**Aim of the task**. The answer should be one number: how many lines in the records below contain the word "false".

**Listed records**.
-- ==== Sys2Proof/Machine/Interrupts.lean ====
section
/-! DEFINITION. Taking interrupts and controlling the levels (spec 60_exceptions.md R622-R629, 47_control.md R472). The
controller's queue and the clock agent are in Agents.lean. -/

namespace Sys2Proof.Machine

/-- `inhibited(L)` on the live PSD (R622). -/
def State.inhibited (s : State) (L : Fin Sizes.standard.nLevels) : Bool :=
  match s.config.levelClass[L] with
  | .counter => s.psd.ci
  | .ioPanel => s.psd.ii
  | .external => s.psd.ei
  | .none => false

/-- An entry the scan may take: its level is enabled and not inhibited (R624). -/
def State.takeable (s : State) (e : IntEntry) : Bool :=
  s.ic.enabled[e.level] && !s.inhibited e.level

/-- `newActive()` (R624): the level that becomes active, and the controller with its entry taken out. -/
def State.newActive (s : State) : Option (Fin Sizes.standard.nLevels × IntCtl) :=
  match s.ic.queue.find? s.takeable with
  | none => none
  | some e =>
    if (s.ic.highestActive.map fun h => decide (h ≤ e.level)).getD false then none
    else some (e.level,
      { s.ic with
        queue := s.ic.queue.eraseP s.takeable
        active := s.ic.active.set e.level true
        fireCount := s.ic.fireCount.set e.level (s.ic.fireCount[e.level] + 1) })

/-- R601 step 2: the poll happens with no suppression and unless all three classes are inhibited. -/
def State.poll (s : State) : Option (Fin Sizes.standard.nLevels × IntCtl) :=
  if s.intSuppress = 0 && !(s.psd.ci && s.psd.ii && s.psd.ei) then s.newActive else none

/-- The real byte address of an MTx cell, computed without translation (R629), and the state after its accesses:
indirection reads a real word, and the index counts units of the width; none where the indirect word does not exist. -/
def State.realCell (s : State) (f : Fields) (width : Width) : Option Nat × State :=
  let address (ref : WordAddr) : Nat :=
    match width with
    | .byte => ((ref ++ 0#2) + (s.index f.x).setWidth 19).toNat
    | .half => 2 * ((ref ++ 0#1) + (s.index f.x).setWidth 18).toNat
    | _ => 4 * (ref + (s.index f.x).setWidth 17).toNat
  if f.ind then ((s.others.realWord f.ref.toNat).map fun w => address (w.extractLsb' 0 17), s.others)
  else (some (address f.ref), s)

/-- Whether the cell of a width at real byte address ra holds zero. -/
def State.realCellZero (s : State) (width : Width) (ra : Nat) : Bool :=
  match width with
  | .byte => s.mem.read ra == 0#8
  | .half => s.mem.readHalf ra == 0#16
  | .word => s.mem.readWord ra == 0#32
  | .double => s.mem.readDouble ra == 0#64

/-- The end of a single-instruction interrupt (R629): the level is cleared and stays armed, and a zero result posts the
counter-zero level. -/
def State.countDone (s : State) (L : Fin Sizes.standard.nLevels) (zero : Bool) : State :=
  let t := s.setIc (s.ic.deactivate L)
  if zero then t.post (zeroLevel L) 0 .cpu none none else t

/-- A single-instruction interrupt (R629): the MTx at the vector runs once on real memory, changing neither PSD nor
pc. A fault is fatal. -/
def State.singleInstruction (s : State) (L : Fin Sizes.standard.nLevels) (w : Word) (width : Width) : State :=
  match s.realCell (decodeFields w) width with
  | (none, t) => t.raiseFatal .singleInstruction
  | (some ra, t) =>
    if t.memBytes ≤ ra then t.raiseFatal .singleInstruction
    else if (decodeFields w).r = 0#4 then t.others.countDone L (t.others.realCellZero width ra)
    else if !t.writeAllowed (ra / t.pageBytes) then t.raiseFatal .singleInstruction
    else
      let (u, zero) := t.others.realModify width ra ((decodeFields w).r.signExtend 64)
      u.countDone L zero

/-- `interruptEntry(L)` (R628): XPSD at the vector X'50' + L exchanges with the next instruction's address and no
trap CC; an MTx at a count-pulse level runs as a single instruction. -/
def State.interruptEntry (s : State) (L : Fin Sizes.standard.nLevels) : State :=
  let t := s.others
  match t.realWord (0x50 + L.val) with
  | none => t.raiseFatal .malformedInterruptVector
  | some w =>
    if (decodeFields w).op = 0x0F#7 then t.exchange w 0#4 t.psd.ia
    else
      match mtxWidth (decodeFields w).op with
      | some width =>
        if isCountPulse L then t.singleInstruction L w width else t.raiseFatal .malformedInterruptVector
      | none => t.raiseFatal .malformedInterruptVector

/-- R601 step 2: the polled level's controller is installed and the interrupt entered; the entry ends a WAIT unless
it is fatal. -/
def State.takeInterrupt (s : State) (L : Fin Sizes.standard.nLevels) (ic : IntCtl) : State :=
  let e := (s.setIc ic).interruptEntry L
  if e.fatal.isSome then e else { e with waiting := false }

/-- The level a bit of WD's selection mask names: manual bit 16 + k of the register selects level 16 g + k (R472). -/
def wdSelects (v : Word) (g : BitVec 4) (L : Fin Sizes.standard.nLevels) : Bool :=
  decide (L.val / 16 = g.toNat) && v.getLsbD (15 - L.val % 16)

/-- One level under a WD interrupt-control function (R472): `sel` says the mask selects it. -/
def State.wdLevel (s : State) (fn : BitVec 3) (sel : Bool) (L : Fin Sizes.standard.nLevels) : State :=
  if sel then
    match fn.toNat with
    | 1 => s.setIc (s.ic.disarm L)
    | 2 => s.setIc ((s.ic.arm L).enable L)
    | 3 => s.setIc ((s.ic.arm L).disable L)
    | 4 => s.setIc (s.ic.enable L)
    | 5 => s.setIc (s.ic.disable L)
    | 6 => s.setIc (s.ic.enable L)
    | 7 => s.post L 0 .cpu none none
    | _ => s
  else if fn = 6#3 then s.setIc (s.ic.disable L)
  else s

/-- The levels of a WD group among the `NLEVELS`, in order; groups 2 and up name none (R472). -/
def wdGroup (z : Sizes) (g : BitVec 4) : List (Fin Sizes.standard.nLevels) :=
  (List.finRange Sizes.standard.nLevels).filter fun L => decide (L.val < z.nLevels ∧ L.val / 16 = g.toNat)

/-- WD interrupt control (R472): function da[10:8], group da[3:0], mask v[15:0]. -/
def State.interruptControl (s : State) (da : BitVec 16) (v : Word) : State :=
  (wdGroup s.config.sizes (da.extractLsb' 0 4)).foldl
    (fun t L => t.wdLevel (da.extractLsb' 8 3) (wdSelects v (da.extractLsb' 0 4) L) L) s

end Sys2Proof.Machine
end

**Written response**. 3